* _EXERCISE INSTRUCTIONS_
After locating the line that contains "(t.run ≠ .running → t.pc = s.pc)" in the records below, write out exactly that line and each line after it through the one that contains "## Memory -/", and nothing else.

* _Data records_
= = = = = = =

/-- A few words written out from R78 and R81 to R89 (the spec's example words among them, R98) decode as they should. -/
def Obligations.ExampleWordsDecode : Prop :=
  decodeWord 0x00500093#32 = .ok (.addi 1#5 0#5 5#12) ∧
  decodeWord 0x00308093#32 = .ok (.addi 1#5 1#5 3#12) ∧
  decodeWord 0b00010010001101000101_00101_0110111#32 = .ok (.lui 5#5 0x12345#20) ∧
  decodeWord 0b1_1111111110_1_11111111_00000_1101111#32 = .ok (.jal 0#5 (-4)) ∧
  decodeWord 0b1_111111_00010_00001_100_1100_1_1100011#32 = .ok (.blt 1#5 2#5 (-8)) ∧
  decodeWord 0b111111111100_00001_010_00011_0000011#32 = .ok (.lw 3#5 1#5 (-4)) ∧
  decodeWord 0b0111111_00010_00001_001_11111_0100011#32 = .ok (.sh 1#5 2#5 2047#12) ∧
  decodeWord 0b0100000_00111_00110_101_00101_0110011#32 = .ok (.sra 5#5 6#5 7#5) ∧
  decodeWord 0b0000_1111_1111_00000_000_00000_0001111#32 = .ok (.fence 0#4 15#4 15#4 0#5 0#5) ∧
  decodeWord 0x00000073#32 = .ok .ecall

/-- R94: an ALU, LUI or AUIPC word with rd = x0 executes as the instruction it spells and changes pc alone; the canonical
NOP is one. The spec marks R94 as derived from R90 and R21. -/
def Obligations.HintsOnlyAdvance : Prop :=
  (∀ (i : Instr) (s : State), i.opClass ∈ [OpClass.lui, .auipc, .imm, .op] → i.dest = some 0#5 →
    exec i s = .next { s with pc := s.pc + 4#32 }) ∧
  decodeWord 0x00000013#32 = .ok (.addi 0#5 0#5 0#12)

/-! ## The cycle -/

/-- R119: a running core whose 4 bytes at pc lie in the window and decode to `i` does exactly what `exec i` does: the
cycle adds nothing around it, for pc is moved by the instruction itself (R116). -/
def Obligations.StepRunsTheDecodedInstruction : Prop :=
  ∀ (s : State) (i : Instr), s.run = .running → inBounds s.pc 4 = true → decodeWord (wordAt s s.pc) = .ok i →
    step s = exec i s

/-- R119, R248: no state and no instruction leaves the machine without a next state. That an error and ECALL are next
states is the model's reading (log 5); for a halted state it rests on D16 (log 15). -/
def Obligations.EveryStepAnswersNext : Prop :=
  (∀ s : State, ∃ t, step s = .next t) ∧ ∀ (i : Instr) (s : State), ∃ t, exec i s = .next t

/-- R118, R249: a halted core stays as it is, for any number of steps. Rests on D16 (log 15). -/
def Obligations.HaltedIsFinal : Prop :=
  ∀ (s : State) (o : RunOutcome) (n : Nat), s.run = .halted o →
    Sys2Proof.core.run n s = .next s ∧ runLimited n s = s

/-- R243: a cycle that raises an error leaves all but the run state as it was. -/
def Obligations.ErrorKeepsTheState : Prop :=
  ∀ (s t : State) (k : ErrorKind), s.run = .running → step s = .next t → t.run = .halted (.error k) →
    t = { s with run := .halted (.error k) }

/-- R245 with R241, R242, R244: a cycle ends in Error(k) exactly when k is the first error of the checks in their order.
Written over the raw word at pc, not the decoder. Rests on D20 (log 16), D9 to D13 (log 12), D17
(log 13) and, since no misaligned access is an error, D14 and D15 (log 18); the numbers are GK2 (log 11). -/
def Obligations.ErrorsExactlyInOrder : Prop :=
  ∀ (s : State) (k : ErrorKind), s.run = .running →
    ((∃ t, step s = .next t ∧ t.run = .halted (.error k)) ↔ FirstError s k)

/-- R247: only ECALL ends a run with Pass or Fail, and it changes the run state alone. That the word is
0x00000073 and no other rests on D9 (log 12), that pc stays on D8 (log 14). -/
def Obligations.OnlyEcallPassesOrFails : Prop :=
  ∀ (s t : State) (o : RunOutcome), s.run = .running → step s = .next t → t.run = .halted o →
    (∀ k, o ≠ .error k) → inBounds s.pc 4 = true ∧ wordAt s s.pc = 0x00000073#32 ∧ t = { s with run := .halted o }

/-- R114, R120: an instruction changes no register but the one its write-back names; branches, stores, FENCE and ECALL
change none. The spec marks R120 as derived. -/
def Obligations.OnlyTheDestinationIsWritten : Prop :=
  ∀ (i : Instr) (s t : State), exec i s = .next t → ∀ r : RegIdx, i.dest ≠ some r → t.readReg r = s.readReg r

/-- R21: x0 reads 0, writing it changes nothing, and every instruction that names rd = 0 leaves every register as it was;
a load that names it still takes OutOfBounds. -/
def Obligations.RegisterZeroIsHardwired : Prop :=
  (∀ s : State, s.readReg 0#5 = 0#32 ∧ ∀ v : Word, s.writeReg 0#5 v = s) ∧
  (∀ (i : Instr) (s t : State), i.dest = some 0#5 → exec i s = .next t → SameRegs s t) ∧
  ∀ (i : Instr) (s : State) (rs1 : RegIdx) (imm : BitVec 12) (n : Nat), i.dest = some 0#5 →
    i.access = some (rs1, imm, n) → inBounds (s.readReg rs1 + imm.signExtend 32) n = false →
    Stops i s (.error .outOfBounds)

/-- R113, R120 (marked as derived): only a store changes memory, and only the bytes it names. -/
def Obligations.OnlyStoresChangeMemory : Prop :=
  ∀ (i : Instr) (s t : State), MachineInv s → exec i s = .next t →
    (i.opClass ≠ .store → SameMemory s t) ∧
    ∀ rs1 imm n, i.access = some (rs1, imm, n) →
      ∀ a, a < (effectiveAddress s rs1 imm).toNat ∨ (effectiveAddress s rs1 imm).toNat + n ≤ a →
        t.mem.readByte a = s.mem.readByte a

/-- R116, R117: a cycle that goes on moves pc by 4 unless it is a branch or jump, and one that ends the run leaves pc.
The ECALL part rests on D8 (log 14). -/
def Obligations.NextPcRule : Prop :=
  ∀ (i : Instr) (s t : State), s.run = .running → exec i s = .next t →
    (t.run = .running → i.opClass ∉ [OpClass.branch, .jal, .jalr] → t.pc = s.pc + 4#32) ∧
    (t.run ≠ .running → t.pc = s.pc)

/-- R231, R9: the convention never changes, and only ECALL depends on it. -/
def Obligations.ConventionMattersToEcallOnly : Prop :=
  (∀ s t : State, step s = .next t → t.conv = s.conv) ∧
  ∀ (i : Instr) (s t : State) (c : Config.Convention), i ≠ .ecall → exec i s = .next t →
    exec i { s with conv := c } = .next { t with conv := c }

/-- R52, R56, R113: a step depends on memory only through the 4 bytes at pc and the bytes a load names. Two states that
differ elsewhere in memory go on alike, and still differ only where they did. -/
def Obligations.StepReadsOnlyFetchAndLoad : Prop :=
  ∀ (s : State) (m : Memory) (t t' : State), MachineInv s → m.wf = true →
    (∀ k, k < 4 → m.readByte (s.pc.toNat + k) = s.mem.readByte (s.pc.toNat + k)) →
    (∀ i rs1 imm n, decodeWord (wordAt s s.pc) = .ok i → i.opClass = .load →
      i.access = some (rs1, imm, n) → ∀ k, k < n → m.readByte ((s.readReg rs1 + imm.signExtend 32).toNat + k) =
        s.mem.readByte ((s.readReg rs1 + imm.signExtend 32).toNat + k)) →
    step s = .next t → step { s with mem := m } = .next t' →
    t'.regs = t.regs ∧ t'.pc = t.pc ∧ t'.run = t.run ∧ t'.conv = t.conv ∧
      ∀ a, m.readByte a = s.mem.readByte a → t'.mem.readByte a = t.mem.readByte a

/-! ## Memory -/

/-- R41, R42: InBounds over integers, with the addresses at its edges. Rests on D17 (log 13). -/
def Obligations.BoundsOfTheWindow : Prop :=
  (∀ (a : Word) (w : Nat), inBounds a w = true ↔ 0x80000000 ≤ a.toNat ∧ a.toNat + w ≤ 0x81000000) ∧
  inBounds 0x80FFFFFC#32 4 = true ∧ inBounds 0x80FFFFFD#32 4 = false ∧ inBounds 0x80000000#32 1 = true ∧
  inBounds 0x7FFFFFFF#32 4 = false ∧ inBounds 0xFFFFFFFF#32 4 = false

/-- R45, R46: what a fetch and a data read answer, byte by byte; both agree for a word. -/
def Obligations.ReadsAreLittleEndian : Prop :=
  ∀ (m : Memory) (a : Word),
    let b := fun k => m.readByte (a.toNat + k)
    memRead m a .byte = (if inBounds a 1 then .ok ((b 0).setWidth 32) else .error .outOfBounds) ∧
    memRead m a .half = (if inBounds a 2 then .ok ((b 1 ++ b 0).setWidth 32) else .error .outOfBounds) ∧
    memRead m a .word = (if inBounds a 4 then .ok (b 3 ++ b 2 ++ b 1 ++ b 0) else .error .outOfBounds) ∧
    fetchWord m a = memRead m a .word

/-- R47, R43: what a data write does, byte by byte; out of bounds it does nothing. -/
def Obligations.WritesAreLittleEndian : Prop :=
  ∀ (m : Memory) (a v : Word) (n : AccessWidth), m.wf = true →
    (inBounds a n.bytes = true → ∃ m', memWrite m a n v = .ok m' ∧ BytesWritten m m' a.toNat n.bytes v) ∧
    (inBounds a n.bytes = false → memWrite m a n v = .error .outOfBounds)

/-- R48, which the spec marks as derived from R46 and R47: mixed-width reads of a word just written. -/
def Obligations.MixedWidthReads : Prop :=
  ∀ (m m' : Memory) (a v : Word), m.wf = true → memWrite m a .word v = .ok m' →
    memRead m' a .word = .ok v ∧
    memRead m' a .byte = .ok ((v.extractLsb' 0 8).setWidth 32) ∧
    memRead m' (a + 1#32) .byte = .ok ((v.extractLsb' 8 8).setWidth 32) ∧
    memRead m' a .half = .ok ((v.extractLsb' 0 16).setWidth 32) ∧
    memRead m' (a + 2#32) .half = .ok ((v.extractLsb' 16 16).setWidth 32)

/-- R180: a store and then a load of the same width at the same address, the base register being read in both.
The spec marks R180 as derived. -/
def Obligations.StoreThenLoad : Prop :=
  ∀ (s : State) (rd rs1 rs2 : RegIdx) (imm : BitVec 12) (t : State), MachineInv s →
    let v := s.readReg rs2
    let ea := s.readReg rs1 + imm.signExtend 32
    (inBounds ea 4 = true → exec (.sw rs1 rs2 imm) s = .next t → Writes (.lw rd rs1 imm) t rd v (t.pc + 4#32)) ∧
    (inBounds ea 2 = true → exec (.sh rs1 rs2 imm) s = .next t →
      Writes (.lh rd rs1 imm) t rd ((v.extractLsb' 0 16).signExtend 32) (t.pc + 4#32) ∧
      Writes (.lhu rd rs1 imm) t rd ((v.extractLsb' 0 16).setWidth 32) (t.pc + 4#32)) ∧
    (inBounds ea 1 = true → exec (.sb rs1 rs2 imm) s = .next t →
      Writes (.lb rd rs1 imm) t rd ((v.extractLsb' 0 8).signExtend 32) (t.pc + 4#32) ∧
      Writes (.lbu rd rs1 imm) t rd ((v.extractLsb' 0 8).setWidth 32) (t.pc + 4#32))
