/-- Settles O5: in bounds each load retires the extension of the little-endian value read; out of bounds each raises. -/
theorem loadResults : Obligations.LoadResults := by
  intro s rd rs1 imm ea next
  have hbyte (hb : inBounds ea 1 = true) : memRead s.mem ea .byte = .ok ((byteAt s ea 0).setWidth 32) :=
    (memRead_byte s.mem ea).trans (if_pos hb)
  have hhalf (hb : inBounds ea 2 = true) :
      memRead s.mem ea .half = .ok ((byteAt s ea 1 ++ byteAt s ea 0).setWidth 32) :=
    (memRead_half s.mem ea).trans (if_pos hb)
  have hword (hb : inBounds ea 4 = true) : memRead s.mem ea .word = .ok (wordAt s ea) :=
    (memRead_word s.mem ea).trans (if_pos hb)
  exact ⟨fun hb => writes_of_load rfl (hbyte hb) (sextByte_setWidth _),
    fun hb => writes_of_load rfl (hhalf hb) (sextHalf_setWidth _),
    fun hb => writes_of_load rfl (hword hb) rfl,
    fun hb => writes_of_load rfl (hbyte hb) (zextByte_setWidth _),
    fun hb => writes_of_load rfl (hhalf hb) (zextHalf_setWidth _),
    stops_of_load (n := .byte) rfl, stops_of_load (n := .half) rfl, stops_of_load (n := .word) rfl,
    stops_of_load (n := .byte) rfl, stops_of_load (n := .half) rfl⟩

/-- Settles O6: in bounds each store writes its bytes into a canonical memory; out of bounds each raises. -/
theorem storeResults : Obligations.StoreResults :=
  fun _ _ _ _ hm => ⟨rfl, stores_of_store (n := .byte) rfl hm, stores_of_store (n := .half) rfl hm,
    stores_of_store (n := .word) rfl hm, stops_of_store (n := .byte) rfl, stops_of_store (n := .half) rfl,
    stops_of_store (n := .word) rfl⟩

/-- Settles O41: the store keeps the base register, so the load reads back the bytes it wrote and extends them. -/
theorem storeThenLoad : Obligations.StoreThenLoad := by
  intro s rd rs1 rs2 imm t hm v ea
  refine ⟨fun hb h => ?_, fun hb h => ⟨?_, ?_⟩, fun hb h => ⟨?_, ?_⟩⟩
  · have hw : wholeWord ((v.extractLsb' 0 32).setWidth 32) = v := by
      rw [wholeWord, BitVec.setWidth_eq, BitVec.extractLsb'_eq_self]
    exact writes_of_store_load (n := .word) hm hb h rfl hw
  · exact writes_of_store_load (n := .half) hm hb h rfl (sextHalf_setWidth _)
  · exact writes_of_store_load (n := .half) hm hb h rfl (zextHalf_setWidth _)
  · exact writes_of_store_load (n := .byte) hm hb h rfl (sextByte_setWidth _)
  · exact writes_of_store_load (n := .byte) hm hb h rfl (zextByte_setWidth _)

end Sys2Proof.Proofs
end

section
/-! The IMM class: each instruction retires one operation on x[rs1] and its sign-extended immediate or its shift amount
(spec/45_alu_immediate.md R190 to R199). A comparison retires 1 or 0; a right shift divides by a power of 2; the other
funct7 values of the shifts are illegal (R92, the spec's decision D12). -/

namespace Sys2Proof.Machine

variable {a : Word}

= = = = = = =

* _EXERCISE RESPONSE_
    (t.run ≠ .running → t.pc = s.pc)

/-- R231, R9: the convention never changes, and only ECALL depends on it. -/
def Obligations.ConventionMattersToEcallOnly : Prop :=
  (∀ s t : State, step s = .next t → t.conv = s.conv) ∧
  ∀ (i : Instr) (s t : State) (c : Config.Convention), i ≠ .ecall → exec i s = .next t →
    exec i { s with conv := c } = .next { t with conv := c }

/-- R52, R56, R113: a step depends on memory only through the 4 bytes at pc and the bytes a load names. Two states that
differ elsewhere in memory go on alike, and still differ only where they did. -/
def Obligations.StepReadsOnlyFetchAndLoad : Prop :=
  ∀ (s : State) (m : Memory) (t t' : State), MachineInv s → m.wf = true →
    (∀ k, k < 4 → m.readByte (s.pc.toNat + k) = s.mem.readByte (s.pc.toNat + k)) →
    (∀ i rs1 imm n, decodeWord (wordAt s s.pc) = .ok i → i.opClass = .load →
      i.access = some (rs1, imm, n) → ∀ k, k < n → m.readByte ((s.readReg rs1 + imm.signExtend 32).toNat + k) =
        s.mem.readByte ((s.readReg rs1 + imm.signExtend 32).toNat + k)) →
    step s = .next t → step { s with mem := m } = .next t' →
    t'.regs = t.regs ∧ t'.pc = t.pc ∧ t'.run = t.run ∧ t'.conv = t.conv ∧
      ∀ a, m.readByte a = s.mem.readByte a → t'.mem.readByte a = t.mem.readByte a

/-! ## Memory -/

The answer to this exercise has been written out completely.